Assignment: Your answer must be the records, copied with no change.

Input material:
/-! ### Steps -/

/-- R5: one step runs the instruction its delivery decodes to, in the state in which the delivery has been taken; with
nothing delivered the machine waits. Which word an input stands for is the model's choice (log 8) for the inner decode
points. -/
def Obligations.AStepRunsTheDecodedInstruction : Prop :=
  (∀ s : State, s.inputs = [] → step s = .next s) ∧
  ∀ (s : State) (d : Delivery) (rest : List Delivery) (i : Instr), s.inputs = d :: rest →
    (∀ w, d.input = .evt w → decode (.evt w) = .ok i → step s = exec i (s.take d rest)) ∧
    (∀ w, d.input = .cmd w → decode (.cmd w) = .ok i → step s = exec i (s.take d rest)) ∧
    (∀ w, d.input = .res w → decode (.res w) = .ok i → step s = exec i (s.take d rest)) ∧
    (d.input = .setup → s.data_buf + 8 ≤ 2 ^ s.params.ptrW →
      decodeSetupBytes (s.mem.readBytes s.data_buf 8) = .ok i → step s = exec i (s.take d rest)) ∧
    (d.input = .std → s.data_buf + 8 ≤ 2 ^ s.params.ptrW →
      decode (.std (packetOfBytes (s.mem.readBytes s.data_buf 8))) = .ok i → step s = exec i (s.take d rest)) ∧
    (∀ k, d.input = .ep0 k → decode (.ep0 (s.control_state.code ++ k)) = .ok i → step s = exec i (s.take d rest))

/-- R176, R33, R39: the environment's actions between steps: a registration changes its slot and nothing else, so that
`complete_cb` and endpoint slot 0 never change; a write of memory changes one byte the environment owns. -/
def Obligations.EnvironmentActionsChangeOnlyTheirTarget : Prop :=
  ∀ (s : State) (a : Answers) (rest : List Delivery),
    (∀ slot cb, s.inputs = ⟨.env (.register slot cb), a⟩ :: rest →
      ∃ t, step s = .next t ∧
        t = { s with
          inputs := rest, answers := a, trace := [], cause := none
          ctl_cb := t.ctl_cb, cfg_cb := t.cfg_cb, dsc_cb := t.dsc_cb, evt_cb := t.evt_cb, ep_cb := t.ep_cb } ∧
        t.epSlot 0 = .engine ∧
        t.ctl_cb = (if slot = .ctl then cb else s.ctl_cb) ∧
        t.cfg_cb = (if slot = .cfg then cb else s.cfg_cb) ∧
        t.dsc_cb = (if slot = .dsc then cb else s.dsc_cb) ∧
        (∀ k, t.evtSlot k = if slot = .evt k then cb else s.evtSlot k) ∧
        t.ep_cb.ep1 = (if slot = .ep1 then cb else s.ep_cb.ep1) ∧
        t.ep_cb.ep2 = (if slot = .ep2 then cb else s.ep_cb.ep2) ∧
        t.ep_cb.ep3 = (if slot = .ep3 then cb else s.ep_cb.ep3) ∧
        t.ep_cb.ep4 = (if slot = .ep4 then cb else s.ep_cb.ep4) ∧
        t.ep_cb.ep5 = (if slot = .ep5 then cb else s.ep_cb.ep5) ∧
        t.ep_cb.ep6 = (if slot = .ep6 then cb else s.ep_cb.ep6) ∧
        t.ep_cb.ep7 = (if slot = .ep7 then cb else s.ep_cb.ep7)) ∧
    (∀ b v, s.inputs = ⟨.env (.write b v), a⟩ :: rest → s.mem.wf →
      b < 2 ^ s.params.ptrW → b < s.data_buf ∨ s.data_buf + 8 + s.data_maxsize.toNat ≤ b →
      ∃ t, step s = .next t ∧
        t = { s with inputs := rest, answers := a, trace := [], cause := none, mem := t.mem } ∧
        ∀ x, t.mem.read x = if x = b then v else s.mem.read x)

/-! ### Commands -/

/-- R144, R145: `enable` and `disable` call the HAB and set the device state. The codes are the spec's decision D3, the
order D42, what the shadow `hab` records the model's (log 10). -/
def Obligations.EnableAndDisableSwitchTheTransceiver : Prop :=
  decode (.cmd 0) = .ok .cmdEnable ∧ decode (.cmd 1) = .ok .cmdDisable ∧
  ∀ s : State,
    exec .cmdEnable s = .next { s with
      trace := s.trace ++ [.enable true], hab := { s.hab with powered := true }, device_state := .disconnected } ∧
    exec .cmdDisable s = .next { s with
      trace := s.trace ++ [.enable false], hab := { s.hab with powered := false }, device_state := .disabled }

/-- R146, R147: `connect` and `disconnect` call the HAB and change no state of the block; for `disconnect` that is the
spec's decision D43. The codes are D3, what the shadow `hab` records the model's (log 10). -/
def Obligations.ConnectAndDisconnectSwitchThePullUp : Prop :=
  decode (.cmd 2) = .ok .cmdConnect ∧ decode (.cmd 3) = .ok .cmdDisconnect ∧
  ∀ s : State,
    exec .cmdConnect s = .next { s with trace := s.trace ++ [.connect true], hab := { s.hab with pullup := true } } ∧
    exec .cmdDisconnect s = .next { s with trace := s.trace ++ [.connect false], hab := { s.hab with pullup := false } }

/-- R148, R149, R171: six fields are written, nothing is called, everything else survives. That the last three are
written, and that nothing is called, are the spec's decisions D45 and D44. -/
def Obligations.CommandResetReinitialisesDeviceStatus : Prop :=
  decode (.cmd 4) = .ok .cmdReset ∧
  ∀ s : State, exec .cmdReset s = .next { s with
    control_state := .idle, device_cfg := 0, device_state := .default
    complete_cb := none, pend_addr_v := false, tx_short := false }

Output below:
/-! ### Steps -/

/-- R5: one step runs the instruction its delivery decodes to, in the state in which the delivery has been taken; with
nothing delivered the machine waits. Which word an input stands for is the model's choice (log 8) for the inner decode
points. -/
def Obligations.AStepRunsTheDecodedInstruction : Prop :=
  (∀ s : State, s.inputs = [] → step s = .next s) ∧
  ∀ (s : State) (d : Delivery) (rest : List Delivery) (i : Instr), s.inputs = d :: rest →
    (∀ w, d.input = .evt w → decode (.evt w) = .ok i → step s = exec i (s.take d rest)) ∧
    (∀ w, d.input = .cmd w → decode (.cmd w) = .ok i → step s = exec i (s.take d rest)) ∧
    (∀ w, d.input = .res w → decode (.res w) = .ok i → step s = exec i (s.take d rest)) ∧
    (d.input = .setup → s.data_buf + 8 ≤ 2 ^ s.params.ptrW →
      decodeSetupBytes (s.mem.readBytes s.data_buf 8) = .ok i → step s = exec i (s.take d rest)) ∧
    (d.input = .std → s.data_buf + 8 ≤ 2 ^ s.params.ptrW →
      decode (.std (packetOfBytes (s.mem.readBytes s.data_buf 8))) = .ok i → step s = exec i (s.take d rest)) ∧
    (∀ k, d.input = .ep0 k → decode (.ep0 (s.control_state.code ++ k)) = .ok i → step s = exec i (s.take d rest))

/-- R176, R33, R39: the environment's actions between steps: a registration changes its slot and nothing else, so that
`complete_cb` and endpoint slot 0 never change; a write of memory changes one byte the environment owns. -/
def Obligations.EnvironmentActionsChangeOnlyTheirTarget : Prop :=
  ∀ (s : State) (a : Answers) (rest : List Delivery),
    (∀ slot cb, s.inputs = ⟨.env (.register slot cb), a⟩ :: rest →
      ∃ t, step s = .next t ∧
        t = { s with
          inputs := rest, answers := a, trace := [], cause := none
          ctl_cb := t.ctl_cb, cfg_cb := t.cfg_cb, dsc_cb := t.dsc_cb, evt_cb := t.evt_cb, ep_cb := t.ep_cb } ∧
        t.epSlot 0 = .engine ∧
        t.ctl_cb = (if slot = .ctl then cb else s.ctl_cb) ∧
        t.cfg_cb = (if slot = .cfg then cb else s.cfg_cb) ∧
        t.dsc_cb = (if slot = .dsc then cb else s.dsc_cb) ∧
        (∀ k, t.evtSlot k = if slot = .evt k then cb else s.evtSlot k) ∧
        t.ep_cb.ep1 = (if slot = .ep1 then cb else s.ep_cb.ep1) ∧
        t.ep_cb.ep2 = (if slot = .ep2 then cb else s.ep_cb.ep2) ∧
        t.ep_cb.ep3 = (if slot = .ep3 then cb else s.ep_cb.ep3) ∧
        t.ep_cb.ep4 = (if slot = .ep4 then cb else s.ep_cb.ep4) ∧
        t.ep_cb.ep5 = (if slot = .ep5 then cb else s.ep_cb.ep5) ∧
        t.ep_cb.ep6 = (if slot = .ep6 then cb else s.ep_cb.ep6) ∧
        t.ep_cb.ep7 = (if slot = .ep7 then cb else s.ep_cb.ep7)) ∧
    (∀ b v, s.inputs = ⟨.env (.write b v), a⟩ :: rest → s.mem.wf →
      b < 2 ^ s.params.ptrW → b < s.data_buf ∨ s.data_buf + 8 + s.data_maxsize.toNat ≤ b →
      ∃ t, step s = .next t ∧
        t = { s with inputs := rest, answers := a, trace := [], cause := none, mem := t.mem } ∧
        ∀ x, t.mem.read x = if x = b then v else s.mem.read x)

/-! ### Commands -/

/-- R144, R145: `enable` and `disable` call the HAB and set the device state. The codes are the spec's decision D3, the
order D42, what the shadow `hab` records the model's (log 10). -/
def Obligations.EnableAndDisableSwitchTheTransceiver : Prop :=
  decode (.cmd 0) = .ok .cmdEnable ∧ decode (.cmd 1) = .ok .cmdDisable ∧
  ∀ s : State,
    exec .cmdEnable s = .next { s with
      trace := s.trace ++ [.enable true], hab := { s.hab with powered := true }, device_state := .disconnected } ∧
    exec .cmdDisable s = .next { s with
      trace := s.trace ++ [.enable false], hab := { s.hab with powered := false }, device_state := .disabled }

/-- R146, R147: `connect` and `disconnect` call the HAB and change no state of the block; for `disconnect` that is the
spec's decision D43. The codes are D3, what the shadow `hab` records the model's (log 10). -/
def Obligations.ConnectAndDisconnectSwitchThePullUp : Prop :=
  decode (.cmd 2) = .ok .cmdConnect ∧ decode (.cmd 3) = .ok .cmdDisconnect ∧
  ∀ s : State,
    exec .cmdConnect s = .next { s with trace := s.trace ++ [.connect true], hab := { s.hab with pullup := true } } ∧
    exec .cmdDisconnect s = .next { s with trace := s.trace ++ [.connect false], hab := { s.hab with pullup := false } }

/-- R148, R149, R171: six fields are written, nothing is called, everything else survives. That the last three are
written, and that nothing is called, are the spec's decisions D45 and D44. -/
def Obligations.CommandResetReinitialisesDeviceStatus : Prop :=
  decode (.cmd 4) = .ok .cmdReset ∧
  ∀ s : State, exec .cmdReset s = .next { s with
    control_state := .idle, device_cfg := 0, device_state := .default
    complete_cb := none, pend_addr_v := false, tx_short := false }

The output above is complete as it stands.